Album of the week

SICK N’ BEAUTIFUL – Element of Sex

Mi sono avvicinato ai Sick n’ Beautiful principalmente dopo aver visto un loro video su you tube e soprattutto dopo aver saputo che al basso c’era Ray Sperlonga ( che qui troviamo con il nome di Big Daddy Ray ), bassista di una delle migliori band di sleaze/hard rock che l’italia abbia mai avuto, i romani Wildee.
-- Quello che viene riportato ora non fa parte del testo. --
-- ==== Sys2Proof/Laws/Blocks.lean ====
section
/-! SUPPORT. The block loop of the absorbs (spec 46_streaming.md R368, R369): what it computes, block by block, and that it can
be split anywhere, the reason of chunking invariance (R375). -/

namespace Sys2Proof.Laws

open Sys2Proof Sys2Proof.Machine

variable {σ : Type} {b keep : Nat} {f : σ → List Byte → σ}

/-- The fuel does not matter once it is at least the number of bytes. -/
theorem blockLoop_fuel (hb : 0 < b) {n m : Nat} {s : List Byte} (hn : s.length ≤ n) (hm : s.length ≤ m) (st : σ) :
    blockLoop b keep f n st s = blockLoop b keep f m st s := by
  induction n generalizing m st s with
  | zero =>
    have h0 : s.length = 0 := by omega
    cases m with
    | zero => rfl
    | succ m => simp only [blockLoop]; rw [if_neg (by omega)]
  | succ n ih =>
    cases m with
    | zero => simp only [blockLoop]; rw [if_neg (by omega)]
    | succ m =>
      simp only [blockLoop]
      split
      · exact ih (by rw [List.length_drop]; omega) (by rw [List.length_drop]; omega) _
      · rfl

/-- The loop with its own fuel, as R368 and R369 write it. -/
theorem blockLoop_unfold (hb : 0 < b) (st : σ) (s : List Byte) :
    blockLoop b keep f s.length st s =
      if b + keep ≤ s.length then blockLoop b keep f (s.drop b).length (f st (s.take b)) (s.drop b) else (st, s) := by
  rcases Nat.eq_zero_or_pos s.length with h0 | hpos
  · rw [if_neg (by omega), h0]; rfl
  · obtain ⟨n, hn⟩ : ∃ n, s.length = n + 1 := ⟨s.length - 1, by omega⟩
    rw [show blockLoop b keep f s.length st s = blockLoop b keep f (n + 1) st s by rw [hn]]
    simp only [blockLoop]
    split
    · exact blockLoop_fuel hb (by rw [List.length_drop]; omega) le_rfl _
    · rfl

/-- The loop may stop and go on with what is left and more bytes. -/
theorem blockLoop_append (hb : 0 < b) (st : σ) (s t : List Byte) :
    blockLoop b keep f (s ++ t).length st (s ++ t) =
      blockLoop b keep f ((blockLoop b keep f s.length st s).2 ++ t).length (blockLoop b keep f s.length st s).1
        ((blockLoop b keep f s.length st s).2 ++ t) := by
  induction hlen : s.length using Nat.strong_induction_on generalizing st s with
  | _ n ih =>
    subst hlen
    rw [blockLoop_unfold hb st s]
    split
    · next h =>
      rw [blockLoop_unfold hb st (s ++ t), if_pos (by rw [List.length_append]; omega),
        List.take_append_of_le_length (by omega), List.drop_append_of_le_length (by omega)]
      exact ih _ (by rw [List.length_drop]; omega) _ _ rfl
    · rfl

/-- How many blocks the loop takes off n bytes. -/
def blocksOf (b keep n : Nat) : Nat := (n - keep) / b

/-- Closed form: the blocks in order, and the bytes after them. -/
theorem blockLoop_closed (hb : 0 < b) (st : σ) (s : List Byte) :
    blockLoop b keep f s.length st s =
      ((List.range (blocksOf b keep s.length)).foldl (fun x i => f x ((s.drop (b * i)).take b)) st,
        s.drop (b * blocksOf b keep s.length)) := by
  induction hlen : s.length using Nat.strong_induction_on generalizing st s with
  | _ n ih =>
    subst hlen
    rw [blockLoop_unfold hb st s]
    split
    · next h =>
      rw [ih _ (by rw [List.length_drop]; omega) _ _ rfl]
      have hj : blocksOf b keep s.length = blocksOf b keep (s.drop b).length + 1 := by
        simp only [blocksOf, List.length_drop]
        rw [show s.length - keep = (s.length - b - keep) + b by omega, Nat.add_div_right _ hb]
      rw [hj, List.range_succ_eq_map, List.foldl_cons, List.foldl_map]
      simp only [List.drop_drop, Nat.mul_zero, List.drop_zero, Nat.succ_eq_add_one, Nat.mul_add, Nat.mul_one]
      simp only [Nat.add_comm]
    · next h =>
      have hj : blocksOf b keep s.length = 0 := Nat.div_eq_of_lt (by omega)
      simp [hj]

/-- The length of what the loop leaves. -/
theorem blockLoop_rest_length (hb : 0 < b) (st : σ) (s : List Byte) :
    (blockLoop b keep f s.length st s).2.length = s.length - b * blocksOf b keep s.length := by
  rw [blockLoop_closed hb]; simp

theorem blocksOf_mul_le (n : Nat) : b * blocksOf b keep n ≤ n := by
  unfold blocksOf
  exact le_trans (Nat.mul_div_le _ _) (Nat.sub_le _ _)

/-- A property that every block keeps holds after the loop. -/
theorem blockLoop_keeps {P : σ → Prop} (hf : ∀ st m, P st → P (f st m)) (n : Nat) {st : σ} (s : List Byte) (h : P st) :
    P (blockLoop b keep f n st s).1 := by
  induction n generalizing st s with
  | zero => exact h
  | succ n ih =>
    simp only [blockLoop]
    split
    · exact ih _ (hf _ _ h)
    · exact h

end Sys2Proof.Laws
end

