/-! ### The register obligations -/

/-- Settles O6: register by register, from the reads and writes above. -/
theorem registerBlockMap : Obligations.RegisterBlockMap := by
  unfold Obligations.RegisterBlockMap
  refine ⟨fun s v o ho => ⟨writeReg_arg s ho v, fun o' => ?_⟩, fun s v => ?_, fun s t h => capsWord_congr h,
    fun s v o h => ?_, fun o ho => readReg_reset ho⟩
  · have hcmd : o ≠ 0x00 := fun h0 => absurd (h0 ▸ ho) (by decide)
    split
    · next h => exact h ▸ readReg_writeReg_arg s ho v
    · next h => exact readReg_writeReg_of_ne s 64 hcmd h v
  · exact ⟨readReg_cmd s, readReg_status s, writeReg_status s v, irqEnWord_bit0 v, writeReg_caps s v⟩
  · have hu : 64 ≠ 64 ∨ o ∉ registerOffsets := .inr (not_mem_registerOffsets h)
    exact ⟨readReg_unmapped s hu, writeReg_unmapped s hu v⟩

/-- Settles O7: unmapped accesses, the HOST step of a register read, and the frame of a write that is not CMD's. -/
theorem unmappedRegisterAccess : Obligations.UnmappedRegisterAccess := by
  unfold Obligations.UnmappedRegisterAccess
  refine fun s width o v => ⟨fun h => ?_, fun rest hs => ?_, fun ho => ?_⟩
  · have hu : width ≠ 64 ∨ o ∉ registerOffsets := h.imp_right fun h8 => not_mem_registerOffsets (.inr h8)
    exact ⟨readReg_unmapped s hu, writeReg_unmapped s hu v⟩
  · unfold step
    rw [hs]
    rfl
  · exact ⟨writeReg_changes_registers s width ho v, fun o' hne => readReg_writeReg_of_ne s width ho hne v⟩

/-- Settles O8: the word IRQ_EN reads is its one bit, and the line is that bit and DONE. -/
theorem interruptEnableRegister : Obligations.InterruptEnableRegister := by
  unfold Obligations.InterruptEnableRegister
  refine ⟨fun s v => ⟨writeReg_irqEn s v, irqEnWord_bit0 v, ?_⟩, readReg_reset (by decide)⟩
  rw [readReg_irqEn, irqEnWord_getLsbD_zero, irqLine, Bool.and_eq_true]

/-- Settles O10: the fields of the status word. -/
theorem statusWordLayout : Obligations.StatusWordLayout := by
  unfold Obligations.StatusWordLayout
  exact fun s v =>
    ⟨statusWord_code _, statusWord_busy _, statusWord_done _, statusWord_overrun _, statusWord_reserved_low _,
      statusWord_resultCtx _, statusWord_reserved_high _, writeReg_status s v⟩

/-- Settles O11: NCTX up to 255 fits its eight bits (R7). -/
theorem capsLayout : Obligations.CapsLayout := by
  unfold Obligations.CapsLayout
  intro s v h
  have hn : (BitVec.ofNat 8 s.ctx.length).toNat = s.ctx.length := by
    rw [BitVec.toNat_ofNat, Nat.mod_eq_of_lt (by omega)]
  exact ⟨(congrArg BitVec.toNat (capsWord_nctx s)).trans hn, capsWord_algorithms s, capsWord_reserved s,
    writeReg_caps s v⟩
Insieme a lui in questa nuova avventura troviamo l’affascinante cantante Herma, la coppia di chitarristi formata da Rev C2 e Lobo e la batterista Evey.  Questo “Element of Sex” è il secondo lavoro della band romana, che segue “Hell Over Hell” uscito nel 2015 e che ha permesso alla band di guadagnare consensi non solo nella nostra penisola. Quello che colpisce subito, chiaramente dopo l’immagine da cyber-band, è la cura con cui questo disco è stato realizzato, a partire dai suoni, perfetti per il genere, all’artwork molto curato, che fanno di questo disco un prodotto competitivo anche in ottica internazionale. Da un punto di vista sonoro si passa con disinvoltura da pezzi alla Marilyn Manson come l’iniziale “Fire True” a una semi ballata come “Heart December ( Gates II )” ,con una prova maiuscola di Herma, dal rock’n’roll cibernetico di “Megalomaniacal” alle atmosfere che ricordano i Lacuna Coil di “All Wanna Go To Heaven”. “Hellawake” parrebbe venir fuori da un disco dei White Zombie degli anni ’90, mentre “Slam !” strizza l’occhio ai Five Finger Death Punch. Menzione particolare la merita “Hexxx ( The Element of Sex )”, accattivante song elettronica che dimostra la capacità della band di confrontarsi con diverse soluzioni sonore uscendone sempre vincitrice. Una band decisamente interessante, che potrebbe piacere anche a chi solitamente non annovera questo tipo di suono e attitudine tra le proprie preferenze.